Optionally, the computer program may be applied to the station device in the embodiments of the disclosure, and the computer program causes a computer to execute corresponding processes implemented by the station device in various methods of the embodiments of the present disclosure when the computer program is run on the computer, which are not elaborated here for the sake of brevity.

Those of ordinary skill in the art would appreciate that the various exemplary units and algorithm operations described in connection with the embodiments in the present disclosure can be implemented in electronic hardware or a combination of computer software and electronic hardware. Whether these functions are performed in hardware or software depends on the specific application and design constraints of the technical solutions.
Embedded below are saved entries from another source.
-- ==== Sys2Proof/Laws/State.lean ====
section
/-!
SUPPORT. One lemma per field per update of the state, and what the accessors read after an update of the same or another place.
-/

namespace Sys2Proof.Machine

/-! ## What an update leaves alone -/

/-! modCore -/
@[simp] theorem State.modCore_curCore (s : State) (k : CoreId) (f : Core → Core) : (s.modCore k f).curCore = s.curCore := rfl
@[simp] theorem State.modCore_curTid (s : State) (k : CoreId) (f : Core → Core) : (s.modCore k f).curTid = s.curTid := rfl
@[simp] theorem State.modCore_agenda (s : State) (k : CoreId) (f : Core → Core) : (s.modCore k f).agenda = s.agenda := rfl
@[simp] theorem State.modCore_fresh (s : State) (k : CoreId) (f : Core → Core) : (s.modCore k f).fresh = s.fresh := rfl
@[simp] theorem State.modCore_time (s : State) (k : CoreId) (f : Core → Core) : (s.modCore k f).time = s.time := rfl
@[simp] theorem State.modCore_wm (s : State) (k : CoreId) (f : Core → Core) : (s.modCore k f).wm = s.wm := rfl
@[simp] theorem State.modCore_host (s : State) (k : CoreId) (f : Core → Core) : (s.modCore k f).host = s.host := rfl
@[simp] theorem State.modCore_hostAbsent (s : State) (k : CoreId) (f : Core → Core) : (s.modCore k f).hostAbsent = s.hostAbsent := rfl
@[simp] theorem State.modCore_ats (s : State) (k : CoreId) (f : Core → Core) : (s.modCore k f).ats = s.ats := rfl
@[simp] theorem State.modCore_bars (s : State) (k : CoreId) (f : Core → Core) : (s.modCore k f).bars = s.bars := rfl
@[simp] theorem State.modCore_peers (s : State) (k : CoreId) (f : Core → Core) : (s.modCore k f).peers = s.peers := rfl
@[simp] theorem State.modCore_linksDown (s : State) (k : CoreId) (f : Core → Core) : (s.modCore k f).linksDown = s.linksDown := rfl
@[simp] theorem State.modCore_inbound (s : State) (k : CoreId) (f : Core → Core) : (s.modCore k f).inbound = s.inbound := rfl
@[simp] theorem State.modCore_corrected (s : State) (k : CoreId) (f : Core → Core) : (s.modCore k f).corrected = s.corrected := rfl
@[simp] theorem State.modCore_jtagIr (s : State) (k : CoreId) (f : Core → Core) : (s.modCore k f).jtagIr = s.jtagIr := rfl
@[simp] theorem State.modCore_jtagDr (s : State) (k : CoreId) (f : Core → Core) : (s.modCore k f).jtagDr = s.jtagDr := rfl
@[simp] theorem State.modCore_sysCores (s : State) (k : CoreId) (f : Core → Core) : (s.modCore k f).sysCores = s.sysCores := rfl
@[simp] theorem State.modCore_users (s : State) (k : CoreId) (f : Core → Core) : (s.modCore k f).users = s.users := rfl
@[simp] theorem State.modCore_qmem (s : State) (k : CoreId) (f : Core → Core) : (s.modCore k f).qmem = s.qmem := rfl
@[simp] theorem State.modCore_wmPoison (s : State) (k : CoreId) (f : Core → Core) : (s.modCore k f).wmPoison = s.wmPoison := rfl
@[simp] theorem State.modCore_qPoison (s : State) (k : CoreId) (f : Core → Core) : (s.modCore k f).qPoison = s.qPoison := rfl
@[simp] theorem State.modCore_fatal (s : State) (k : CoreId) (f : Core → Core) : (s.modCore k f).fatal = s.fatal := rfl
@[simp] theorem State.modCore_boot (s : State) (k : CoreId) (f : Core → Core) : (s.modCore k f).boot = s.boot := rfl
@[simp] theorem State.modCore_banks (s : State) (k : CoreId) (f : Core → Core) : (s.modCore k f).banks = s.banks := rfl
@[simp] theorem State.modCore_dbg (s : State) (k : CoreId) (f : Core → Core) : (s.modCore k f).dbg = s.dbg := rfl
@[simp] theorem State.modCore_xhclm (s : State) (k : CoreId) (f : Core → Core) : (s.modCore k f).xhclm = s.xhclm := rfl
@[simp] theorem State.modCore_xtrcore (s : State) (k : CoreId) (f : Core → Core) : (s.modCore k f).xtrcore = s.xtrcore := rfl
@[simp] theorem State.modCore_dies (s : State) (k : CoreId) (f : Core → Core) : (s.modCore k f).dies = s.dies := rfl
@[simp] theorem State.modCore_parts (s : State) (k : CoreId) (f : Core → Core) : (s.modCore k f).parts = s.parts := rfl
@[simp] theorem State.modCore_seals (s : State) (k : CoreId) (f : Core → Core) : (s.modCore k f).seals = s.seals := rfl
@[simp] theorem State.modCore_disp (s : State) (k : CoreId) (f : Core → Core) : (s.modCore k f).disp = s.disp := rfl
@[simp] theorem State.modCore_queries (s : State) (k : CoreId) (f : Core → Core) : (s.modCore k f).queries = s.queries := rfl
@[simp] theorem State.modCore_pageOps (s : State) (k : CoreId) (f : Core → Core) : (s.modCore k f).pageOps = s.pageOps := rfl
@[simp] theorem State.modCore_nextId (s : State) (k : CoreId) (f : Core → Core) : (s.modCore k f).nextId = s.nextId := rfl
@[simp] theorem State.modCore_clusters (s : State) (k : CoreId) (f : Core → Core) : (s.modCore k f).clusters = s.clusters := rfl
@[simp] theorem State.modCore_baseDies (s : State) (k : CoreId) (f : Core → Core) : (s.modCore k f).baseDies = s.baseDies := rfl
@[simp] theorem State.modCore_engines (s : State) (k : CoreId) (f : Core → Core) : (s.modCore k f).engines = s.engines := rfl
Those of ordinary skill may use different methods for each particular application to implement the described functionality, but such implementation should not be considered outside the scope of the present disclosure.

Those skilled in the art would clearly appreciate that for the specific operating processes of the above-described systems, devices and units, the references may be made to the corresponding processes in the aforementioned method embodiments and would not be repeated herein, for convenience and brevity of description.

In several embodiments provided in the present disclosure, it should be understood that the disclosed systems, devices and methods may be implemented in other ways. For example, the above-described embodiments of the devices are only schematic, for example, the division of the unit is only a logical function division, and in practice, there may be another division method, for example, multiple units or components may be combined or integrated into another system, or some features may be ignored or not performed. Furthermore, the coupling or direct coupling or communication connection between each other illustrated or discussed may be indirect coupling or communication connection through some interfaces, devices or units, and may be electrical, mechanical or other forms.

The units illustrated as separate components may or may not be physically separated, and the components displayed as unit may or may not be physical units, that is, the units and the components may be located in one place, or may be distributed over multiple network units. Part or all of the units can be selected according to the actual needs to achieve the purpose of the embodiments.

In addition, various functional units in the embodiments of the present disclosure may be integrated in one processing unit, or various units may exist physically alone, or two or more units may be integrated in one unit.

The functions may be stored in a computer readable storage medium if implemented in the form of software functional units and sold or used as stand-alone products. In view of this understanding, the technical solutions of the present disclosure in essence, or the part that contributes to the related art, or the part of the technical solutions can be embodied in the form of a software product. The computer software product is stored in a storage medium and includes instructions that enable a computer device (which may be a personal computer, server, network device, or the like) to perform all or part of the operations of the methods described in various embodiments of the present disclosure. The aforementioned storage medium includes a USB flash disk, a removable hard disk, a ROM, a RAM, a magnetic disk or an optical disk and other medium capable of storing program codes.

The above-mentioned is only the specific implementation of the present disclosure, but the scope of protection of the present disclosure is not limited thereto. Any variation or substitution readily conceivable by those skilled in the art within the scope of the technology disclosed in the present disclosure shall be covered by the scope of protection of the present disclosure. Therefore, the scope of protection of the present disclosure should be subject to the scope of protection of the claims.